INFORMATION GIVEN section start
/-- The images at the front of a list of words, for a directory of `limit` entries. The first argument bounds their number. -/
def scanDir : Nat → Nat → List Word → DirScan
  | 0, _, _ => {}
  | n + 1, limit, ws =>
    match ws with
    | [] => {}
    | [_] => { whole := false }
    | h :: k :: rest =>
      let first := wget h 0 21
      let count := wget h 21 22
      if wget h 43 21 ≠ 0 ∨ wget k 32 32 ≠ 0 ∨ limit < first + count then { bad := true, whole := false }
      else if count = 0 then { scanDir n limit rest with odd := true }
      else
        let body := rest.take count
        let es : List (Nat × Word) := body.zipIdx.map fun e => (first + e.2, e.1)
        if body.length < count then { entries := es, whole := false }
        else if (crcWords body).toNat ≠ wget k 0 32 then { entries := es, bad := true, whole := false }
        else
          let t := scanDir n limit (rest.drop count)
          { t with entries := es ++ t.entries, good := (first, count) :: t.good }

/-- The whole words at the front of a list of bytes. -/
def wholeWords (l : List Byte) : List Word := bytesWords (l.take (l.length / 8 * 8))

/-- The scan of decoded bytes; a part of a word at the end leaves it within an image. -/
def scanBytes (limit : Nat) (l : List Byte) : DirScan :=
  let d := scanDir (l.length / 8 + 1) limit (wholeWords l)
  { d with whole := d.whole && l.length % 8 = 0 }

/-- An entry of a bank written (R218, R337). -/
def State.writeEntry (s : State) (bankB : Bool) (i : Nat) (w : Word) : State :=
  s.writeHalf 1 (dirAddr bankB i) (i % 2) w

/-- The entries of images beyond the first `taken` written in a bank. -/
def State.writeEntries (s : State) (bankB : Bool) (taken : Nat) (es : List (Nat × Word)) : State :=
  (es.drop taken).foldl (fun (s : State) (e : Nat × Word) => s.writeEntry bankB e.1 e.2) s

/-- The bank that is the shadow: true for bank B. -/
def State.shadowB (s : State) : Bool := s.getF R.dirActive = 0

/-! ## Configuration images (R470-R473, R475) -/

/-- A section as the walk finds it: its SECTION_ID, where its header stands, and its LENGTH; `cut` where it would reach beyond
the image. -/
structure Sect where
  id : Nat
  pos : Nat
  len : Nat
  cut : Bool
  deriving DecidableEq, Repr

/-- The walk over an image of `total` bytes from `pos` on. The first argument bounds the sections. -/
def walkSections : Nat → List Byte → Nat → Nat → List Sect
  | 0, _, _, _ => []
  | n + 1, b, total, pos =>
    if total < pos + 8 then []
    else
      let len := leAt b (pos + 4) 4
      let cut : Bool := total < pos + 8 + len + 4
      let x : Sect := ⟨leAt b pos 1, pos, len, cut⟩
      if cut then [x] else x :: walkSections n b total (pos + 12 + len)

/-- The sections of an image. -/
def sectionsOf (b : List Byte) (total : Nat) : List Sect := walkSections (total / 12 + 1) b total 16

/-- Where the walk ends: past its last section. -/
def walkEnd (l : List Sect) : Nat := match l.getLast? with | some x => x.pos + 12 + x.len | none => 16

/-- Bytes of the fixed part of a section (R472). -/
def fixedPart (id : Nat) : Nat := [0, 80, 8736, 4 + 128 * 1164, 12 + 19 * 4, 32 * 32 + 8 * 4, 4 + 32 * 4 + 8 * 64, 4].getD id 0

/-- The body of a section. -/
def sectBody (b : List Byte) (x : Sect) : List Byte := bytesAt b (x.pos + 8) x.len

/-- The first section 7 of a decoded image, from its bytes so far: where its directory images begin and end, and
DIR_SLOT_COUNT. -/
def section7 (b : List Byte) : Option (Nat × Nat × Nat) :=
  let l := walkSections (b.length / 12 + 1) b (2 ^ 40) 16
  match l.find? fun x => x.id = 7 with
  | some x =>
    if b.length < x.pos + 12 ∨ x.len ≤ 8 then none
    else some (x.pos + 16, x.pos + 8 + x.len, nget (leAt b (x.pos + 8) 4) 10 11)
  | none => none

/-- The directory images of section 7 that have come so far, and whether their part of the body is complete. -/
def section7Images (b : List Byte) : Option (DirScan × Bool) :=
  (section7 b).bind fun e =>
    if b.length ≤ e.1 then none
    else
      let part := (b.drop e.1).take (e.2.1 - e.1)
      some (scanBytes (e.2.2 * 2048) part, decide (e.2.1 ≤ b.length))

/-- Bytes of an image that are staged: those that are not directory images (R400). -/
def stagedBytes (b : List Byte) : Nat :=
  match section7 b with
  | some e => b.length - (min b.length e.2.1 - min b.length e.1)
  | none => b.length

/-! ## Image transfers (R396-R399) -/

/-- The kinds of image. -/
inductive ImageKind where
  | cfg | dir | patch
  deriving DecidableEq, Repr

/-- The opcodes that carry images. -/
def isImageOp (m : Msg) : Bool := m.opcode = 0x200 || m.opcode = 0x501 || m.opcode = 0xA00

def imageKind (opcode : BitVec 16) : ImageKind := if opcode = 0x200 then .cfg else if opcode = 0x501 then .dir else .patch

def State.xfer (s : State) : ImageKind → Option Xfer
  | .cfg => s.fw.cfg
  | .dir => s.fw.dir
  | .patch => s.fw.patch

def State.setXfer (s : State) (k : ImageKind) (x : Option Xfer) : State :=
  match k with
  | .cfg => { s with fw := { s.fw with cfg := x } }
  | .dir => { s with fw := { s.fw with dir := x } }
  | .patch => { s with fw := { s.fw with patch := x } }

/-- The argument size of a command, which its LENGTH must reach (R386, R393-R412); 0 for an opcode that is not listed. -/
def argSize (m : Msg) : Nat :=
  let op := m.opcode.toNat
  if op = 0x304 then 8 + 8 * m.byte 3
  else if isImageOp m then (if m.hostForm then 16 else 16 + m.bytesField)
  else if op / 16 % 16 = 15 ∧ knownOpcode op then 8
  else
    let sizes : List (Nat × Nat) :=
      [(0x101, 1), (0x102, 6), (0x201, 8), (0x302, 16), (0x303, 16), (0x305, 16), (0x400, 1), (0x401, 4), (0x402, 2), (0x403, 136),
       (0x503, 4), (0x504, 16), (0x505, 8), (0x601, 6), (0x602, 8), (0x603, 192), (0x604, 16), (0x606, 4), (0x700, 4), (0x701, 2),
       (0x702, 12), (0x800, 8), (0x801, 8), (0x802, 20), (0x803, 52), (0x804, 1), (0x900, 1), (0x901, 2), (0xA01, 8)]
    match sizes.find? fun e => e.1 = op with | some e => e.2 | none => 0

/-- A transfer of the kind is held by another sender (R397). -/
def State.heldByOther (s : State) (k : ImageKind) (m : Msg) : Bool :=
  match s.xfer k with
  | some x => !sameSender x.owner m.stamp
  | none => false

/-- Bank A is cleared to all-zero entries (R477). -/
def State.clearBankA (s : State) : State :=
  let v := s.mem 1
  s.setMem 1 { v with cells := Tab.clear v.cells 0 1048576, buffer := v.buffer.filter fun e => 1048576 ≤ e.addr,
                      ueSeen := v.ueSeen.filter (1048576 ≤ ·) }

/-- A chunk belongs to the kind of transfer and the sender named (R397, R399). -/
def Msg.sameTransfer (m : Msg) (e : BitVec 16 × BitVec 32) : Bool := e.1 = m.opcode && sameSender e.2 m.stamp

/-- A chunk with FIRST opens a transfer (R397); a configuration transfer releases the staged image and, in UNCONFIGURED, clears
bank A (R477). -/
def State.openXfer (s : State) (k : ImageKind) (m : Msg) : State :=
  let unconf : Bool := s.node.state = .unconfigured
  let s := s.setXfer k (some { owner := m.stamp, fromUnconfigured := unconf })
  let s := { s with fw := { s.fw with failed := s.fw.failed.filter fun e => !m.sameTransfer e } }
  if k = .cfg then
    let s := { s with fw := { s.fw with staged := none } }
    if unconf then s.clearBankA else s
  else s

/-- The transfer fails (R399): the command is answered and the transfer ends. -/
def State.failXfer (s : State) (k : ImageKind) (m : Msg) (status : Nat) : State :=
  let s := s.setXfer k none
  ({ s with fw := { s.fw with failed := (m.opcode, m.stamp) :: s.fw.failed.filter fun e => !m.sameTransfer e } }).answer m status []

/-- The chunk belongs to a transfer that has failed (R399). -/
def State.hasFailed (s : State) (m : Msg) : Bool := s.fw.failed.any m.sameTransfer

/-- The stream is bad: a fault, or with the last chunk an end before the block with LAST. Before it, a truncation only waits for
more bytes (R242, R252). -/
def streamBad (d : Decoded) (last : Bool) : Bool :=
  match d.fault with
  | some (4, _) => last
  | some _ => true
  | none => false

/-- What the stream of a transfer decodes to with the bytes that come now, of which some may be poisoned (R251). -/
def Xfer.decoded (x : Xfer) (data : List PByte) : Decoded := decodeStream true (x.stream.map (fun b => (b, false)) ++ data)

/-- The faults of an image that the command's own rules name, in its bytes decoded so far (R226, R399, R400, R473); of a configuration image,
that of a transfer not begun in UNCONFIGURED with a section 7 that holds directory images. -/
def State.imageBad (s : State) (k : ImageKind) (fromUnconfigured last : Bool) (bytes : List Byte) : Bool :=
  match k with
  | .cfg =>
    (match section7Images bytes with
    | some e => e.1.bad || (e.2 && !e.1.whole) || !fromUnconfigured
    | none => false) || decide (1048576 < stagedBytes bytes)
  | .dir =>
    let d := scanBytes (s.cfgF C.dirSlotCount * 2048) bytes
    d.bad || (last && !d.whole)
  | .patch => false

/-- The chunk is carried out: it is answered unless more of its host buffer is to come (R398). -/
def State.chunkDone (s : State) (m : Msg) (more : Bool) (payload : List Byte) : State :=
  if more then s else s.answer m 0 payload

/-- A stream that is bad ends its transfer with a STATUS; the decompressor's counts follow (R250-R252). -/
def State.streamFails (s : State) (k : ImageKind) (m : Msg) (d : Decoded) (status : Nat) : State :=
  (s.decoderFault d.fault).failXfer k m status

/-- New bytes of a configuration image, which decode to `d` (R252, R399, R400, R473, R477). -/
def State.absorbCfg (s : State) (m : Msg) (x : Xfer) (d : Decoded) (last more : Bool) (status : Nat) : State :=
  let bytes := d.out.map Prod.fst
  let scan : DirScan := ((section7Images bytes).map Prod.fst).getD {}
  let s := if x.fromUnconfigured then s.writeEntries false x.taken scan.entries else s
  let odd := scan.odd && s.freshBit
  let s := s.skip (boolNat scan.odd)
  if streamBad d last then s.streamFails .cfg m d status
  else if odd || s.imageBad .cfg x.fromUnconfigured last bytes then s.failXfer .cfg m 5
  else if last then ({ s with fw := { s.fw with cfg := none, staged := some bytes } }).answer m 0 []
  else (s.setXfer .cfg (some { x with taken := scan.entries.length })).chunkDone m more []

/-- New bytes of directory images (R226, R252, R399, R406). A transfer still open as the building ends, the banks change or it begins anew goes
on into what is then the shadow bank (assumption 161). -/
def State.absorbDir (s : State) (m : Msg) (x : Xfer) (d : Decoded) (last more : Bool) (status : Nat) : State :=
  let bytes := d.out.map Prod.fst
  let scan := scanBytes (s.cfgF C.dirSlotCount * 2048) bytes
  let s := s.writeEntries s.shadowB x.taken scan.entries
  let s := { s with dir := { s.dir with good := s.dir.good ++ scan.good.drop x.images } }
  let odd := scan.odd && s.freshBit
  let s := s.skip (boolNat scan.odd)
  if streamBad d last then s.streamFails .dir m d status
  else if odd || s.imageBad .dir false last bytes then s.failXfer .dir m 5
  else if last then
    (s.setXfer .dir none).answer m 0 (leBytes 4 scan.good.length ++ leBytes 4 scan.entries.length ++
      leBytes 2 s.pagesRecorded ++ leBytes 6 0)
  else (s.setXfer .dir (some { x with taken := scan.entries.length, images := scan.good.length })).chunkDone m more []

/-- New bytes of a patch (R252, R399, R412): it stands in the patch area of firmware RAM. -/
def State.absorbPatch (s : State) (m : Msg) (x : Xfer) (d : Decoded) (last more : Bool) (status : Nat) : State :=
  if streamBad d last then s.streamFails .patch m d status
  else if last then
    (({ s with fw := { s.fw with patch := none, stagedPatch := some (d.out.map Prod.fst) } }).ramWrite Config.patchArea).answer m 0 []
  else (s.setXfer .patch (some x)).chunkDone m more []

/-- Bytes of a chunk reach the open transfer; `more` says that the host buffer is not yet read to its end, and `status` is what a bad stream
answers: 7 where a word of it is poisoned (R344, R386), else 5. -/
def State.absorb (s : State) (k : ImageKind) (m : Msg) (data : List PByte) (more : Bool) (status : Nat) : State :=
  match s.xfer k with
  | none => s.answer m (if status = 7 then 7 else 4) []
  | some x =>
    let d := x.decoded data
    let x : Xfer := { x with stream := x.stream ++ data.map Prod.fst }
    let last : Bool := m.isLast && !more
    match k with
    | .cfg => s.absorbCfg m x d last more status
    | .dir => s.absorbDir m x d last more status
    | .patch => s.absorbPatch m x d last more status

/-- OFFSET of an inline chunk differs from the bytes received so far, of which a chunk with FIRST has none before it (R399). -/
def State.offsetWrong (s : State) (k : ImageKind) (m : Msg) : Bool :=
  !m.hostForm && (if m.isFirst then decide (m.addrField ≠ 0)
    else match s.xfer k with
      | some x => sameSender x.owner m.stamp && decide (m.addrField ≠ x.stream.length)
      | none => false)

/-- The states that accept the chunks of an image, and the rule of its command (R226, R400, R406, R412). -/
def imageStates : ImageKind → List NodeState
  | .cfg => statesUC
  | .dir => statesCR
  | .patch => statesUS
def State.imageRule (s : State) (k : ImageKind) : Bool := k ≠ .dir || s.getF R.shadowState = 1

/-- The STATUS that stops a chunk behind check 2 (R386, R397, R398): WRONG_STATE, BUSY, REFUSED. -/
def State.chunkStop (s : State) (k : ImageKind) (m : Msg) : Option Nat :=
  if s.node.state ∉ imageStates k ∨ ¬ s.imageRule k then some 2
  else if s.heldByOther k m then some 1
  else if (m.hostForm ∧ ¬ (s.isRoot ∧ stampClass m.stamp = 1)) ∨ (¬ m.isFirst ∧ (s.xfer k).isNone) then some 4
  else none

/-- The stream bytes of an inline chunk, those of the argument words `bad` poisoned (numbered as in `CtlMsg.bad`). -/
def Msg.chunkData (m : Msg) (bad : List Nat) : List PByte :=
  (bytesAt m.args 16 m.bytesField).zipIdx.map fun e => (e.1, bad.contains ((16 + e.2) / 8 + 3))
INFORMATION GIVEN section end
◆ INSTRUCTIONS TO FOLLOW ◆
Reproduce verbatim the lines above, from the line with "else if odd || s.imageBad .dir" through the line with "leBytes 2 s.pagesRecorded".

◆ RESULT OF THE EXERCISE ◆
  else if odd || s.imageBad .dir false last bytes then s.failXfer .dir m 5
  else if last then
    (s.setXfer .dir none).answer m 0 (leBytes 4 scan.good.length ++ leBytes 4 scan.entries.length ++
      leBytes 2 s.pagesRecorded ++ leBytes 6 0)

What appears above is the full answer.